------ Dataset

/-! ### raise -/

@[simp] theorem State.raise_cfgFmt (s : State) (f : FaultRecord) : (s.raise f).cfgFmt = s.cfgFmt := rfl
@[simp] theorem State.raise_status (s : State) (f : FaultRecord) : (s.raise f).status = .failed := rfl
@[simp] theorem State.raise_fault (s : State) (f : FaultRecord) : (s.raise f).fault = f.cause := rfl
@[simp] theorem State.raise_rowLen (s : State) (f : FaultRecord) : (s.raise f).rowLen = s.rowLen := rfl
@[simp] theorem State.raise_rowCnt (s : State) (f : FaultRecord) : (s.raise f).rowCnt = s.rowCnt := rfl
@[simp] theorem State.raise_crowLen (s : State) (f : FaultRecord) : (s.raise f).crowLen = s.crowLen := rfl
@[simp] theorem State.raise_strLen (s : State) (f : FaultRecord) : (s.raise f).strLen = s.strLen := rfl
@[simp] theorem State.raise_faultRow (s : State) (f : FaultRecord) :
    (s.raise f).faultRow = BitVec.ofNat 9 f.row := rfl
@[simp] theorem State.raise_faultPlane (s : State) (f : FaultRecord) :
    (s.raise f).faultPlane = BitVec.ofNat 2 f.plane := rfl
@[simp] theorem State.raise_faultIpos (s : State) (f : FaultRecord) :
    (s.raise f).faultIpos = BitVec.ofNat 17 f.ipos := rfl
@[simp] theorem State.raise_faultOpos (s : State) (f : FaultRecord) :
    (s.raise f).faultOpos = BitVec.ofNat 8 f.opos := rfl
@[simp] theorem State.raise_faultVal (s : State) (f : FaultRecord) :
    (s.raise f).faultVal = BitVec.ofNat 17 f.val := rfl
@[simp] theorem State.raise_idx (s : State) (f : FaultRecord) : (s.raise f).idx = s.idx := rfl
@[simp] theorem State.raise_pln (s : State) (f : FaultRecord) : (s.raise f).pln = s.pln := rfl
@[simp] theorem State.raise_str (s : State) (f : FaultRecord) : (s.raise f).str = s.str := rfl
@[simp] theorem State.raise_rpb (s : State) (f : FaultRecord) : (s.raise f).rpb = s.rpb := rfl
@[simp] theorem State.raise_cpb (s : State) (f : FaultRecord) : (s.raise f).cpb = s.cpb := rfl
@[simp] theorem State.raise_dec (s : State) (f : FaultRecord) : (s.raise f).dec = s.dec := rfl
@[simp] theorem State.raise_host (s : State) (f : FaultRecord) : (s.raise f).host = s.host := rfl
@[simp] theorem State.raise_reply (s : State) (f : FaultRecord) : (s.raise f).reply = s.reply := rfl
@[simp] theorem State.raise_draws (s : State) (f : FaultRecord) : (s.raise f).draws = s.draws := rfl


/-! ### resetRegisters -/

@[simp] theorem State.resetRegisters_cfgFmt (s : State) : s.resetRegisters.cfgFmt = 0#2 := rfl
@[simp] theorem State.resetRegisters_status (s : State) : s.resetRegisters.status = .idle := rfl
@[simp] theorem State.resetRegisters_fault (s : State) : s.resetRegisters.fault = .none := rfl
@[simp] theorem State.resetRegisters_rowLen (s : State) : s.resetRegisters.rowLen = 0#8 := rfl
@[simp] theorem State.resetRegisters_rowCnt (s : State) : s.resetRegisters.rowCnt = 0#8 := rfl
@[simp] theorem State.resetRegisters_crowLen (s : State) : s.resetRegisters.crowLen = 0#8 := rfl
@[simp] theorem State.resetRegisters_strLen (s : State) : s.resetRegisters.strLen = 0#17 := rfl
@[simp] theorem State.resetRegisters_faultRow (s : State) : s.resetRegisters.faultRow = 0#9 := rfl
@[simp] theorem State.resetRegisters_faultPlane (s : State) : s.resetRegisters.faultPlane = 0#2 := rfl
@[simp] theorem State.resetRegisters_faultIpos (s : State) : s.resetRegisters.faultIpos = 0#17 := rfl
@[simp] theorem State.resetRegisters_faultOpos (s : State) : s.resetRegisters.faultOpos = 0#8 := rfl
@[simp] theorem State.resetRegisters_faultVal (s : State) : s.resetRegisters.faultVal = 0#17 := rfl
@[simp] theorem State.resetRegisters_idx (s : State) : s.resetRegisters.idx = s.idx := rfl
@[simp] theorem State.resetRegisters_pln (s : State) : s.resetRegisters.pln = s.pln := rfl
@[simp] theorem State.resetRegisters_str (s : State) : s.resetRegisters.str = s.str := rfl
@[simp] theorem State.resetRegisters_rpb (s : State) : s.resetRegisters.rpb = s.rpb := rfl
@[simp] theorem State.resetRegisters_cpb (s : State) : s.resetRegisters.cpb = s.cpb := rfl
@[simp] theorem State.resetRegisters_dec (s : State) : s.resetRegisters.dec = s.dec := rfl
@[simp] theorem State.resetRegisters_host (s : State) : s.resetRegisters.host = s.host := rfl
@[simp] theorem State.resetRegisters_reply (s : State) : s.resetRegisters.reply = s.reply := rfl
@[simp] theorem State.resetRegisters_draws (s : State) : s.resetRegisters.draws = s.draws := rfl


/-! ### forgetScratch -/

@[simp] theorem State.forgetScratch_cfgFmt (s : State) : s.forgetScratch.cfgFmt = s.cfgFmt := rfl
@[simp] theorem State.forgetScratch_status (s : State) : s.forgetScratch.status = s.status := rfl
@[simp] theorem State.forgetScratch_fault (s : State) : s.forgetScratch.fault = s.fault := rfl
@[simp] theorem State.forgetScratch_rowLen (s : State) : s.forgetScratch.rowLen = s.rowLen := rfl
@[simp] theorem State.forgetScratch_rowCnt (s : State) : s.forgetScratch.rowCnt = s.rowCnt := rfl
@[simp] theorem State.forgetScratch_crowLen (s : State) : s.forgetScratch.crowLen = s.crowLen := rfl
@[simp] theorem State.forgetScratch_strLen (s : State) : s.forgetScratch.strLen = s.strLen := rfl
@[simp] theorem State.forgetScratch_faultRow (s : State) : s.forgetScratch.faultRow = s.faultRow := rfl
@[simp] theorem State.forgetScratch_faultPlane (s : State) : s.forgetScratch.faultPlane = s.faultPlane := rfl
@[simp] theorem State.forgetScratch_faultIpos (s : State) : s.forgetScratch.faultIpos = s.faultIpos := rfl
@[simp] theorem State.forgetScratch_faultOpos (s : State) : s.forgetScratch.faultOpos = s.faultOpos := rfl
@[simp] theorem State.forgetScratch_faultVal (s : State) : s.forgetScratch.faultVal = s.faultVal := rfl
@[simp] theorem State.forgetScratch_idx (s : State) : s.forgetScratch.idx = s.idx := rfl
@[simp] theorem State.forgetScratch_pln (s : State) : s.forgetScratch.pln = s.pln := rfl
@[simp] theorem State.forgetScratch_str (s : State) : s.forgetScratch.str = s.str := rfl
@[simp] theorem State.forgetScratch_rpb (s : State) : s.forgetScratch.rpb = Memory.unspecified s.draws := rfl
@[simp] theorem State.forgetScratch_cpb (s : State) : s.forgetScratch.cpb = Memory.unspecified (s.draws + 1) := rfl
@[simp] theorem State.forgetScratch_dec (s : State) : s.forgetScratch.dec = s.dec := rfl
@[simp] theorem State.forgetScratch_host (s : State) : s.forgetScratch.host = s.host := rfl
@[simp] theorem State.forgetScratch_reply (s : State) : s.forgetScratch.reply = s.reply := rfl
@[simp] theorem State.forgetScratch_draws (s : State) : s.forgetScratch.draws = s.draws + 2 := rfl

------------

> [Your instructions]
Every line in the entries that contains the word "draws" should be counted, and the total stated alone.

> [Output for this exercise]
5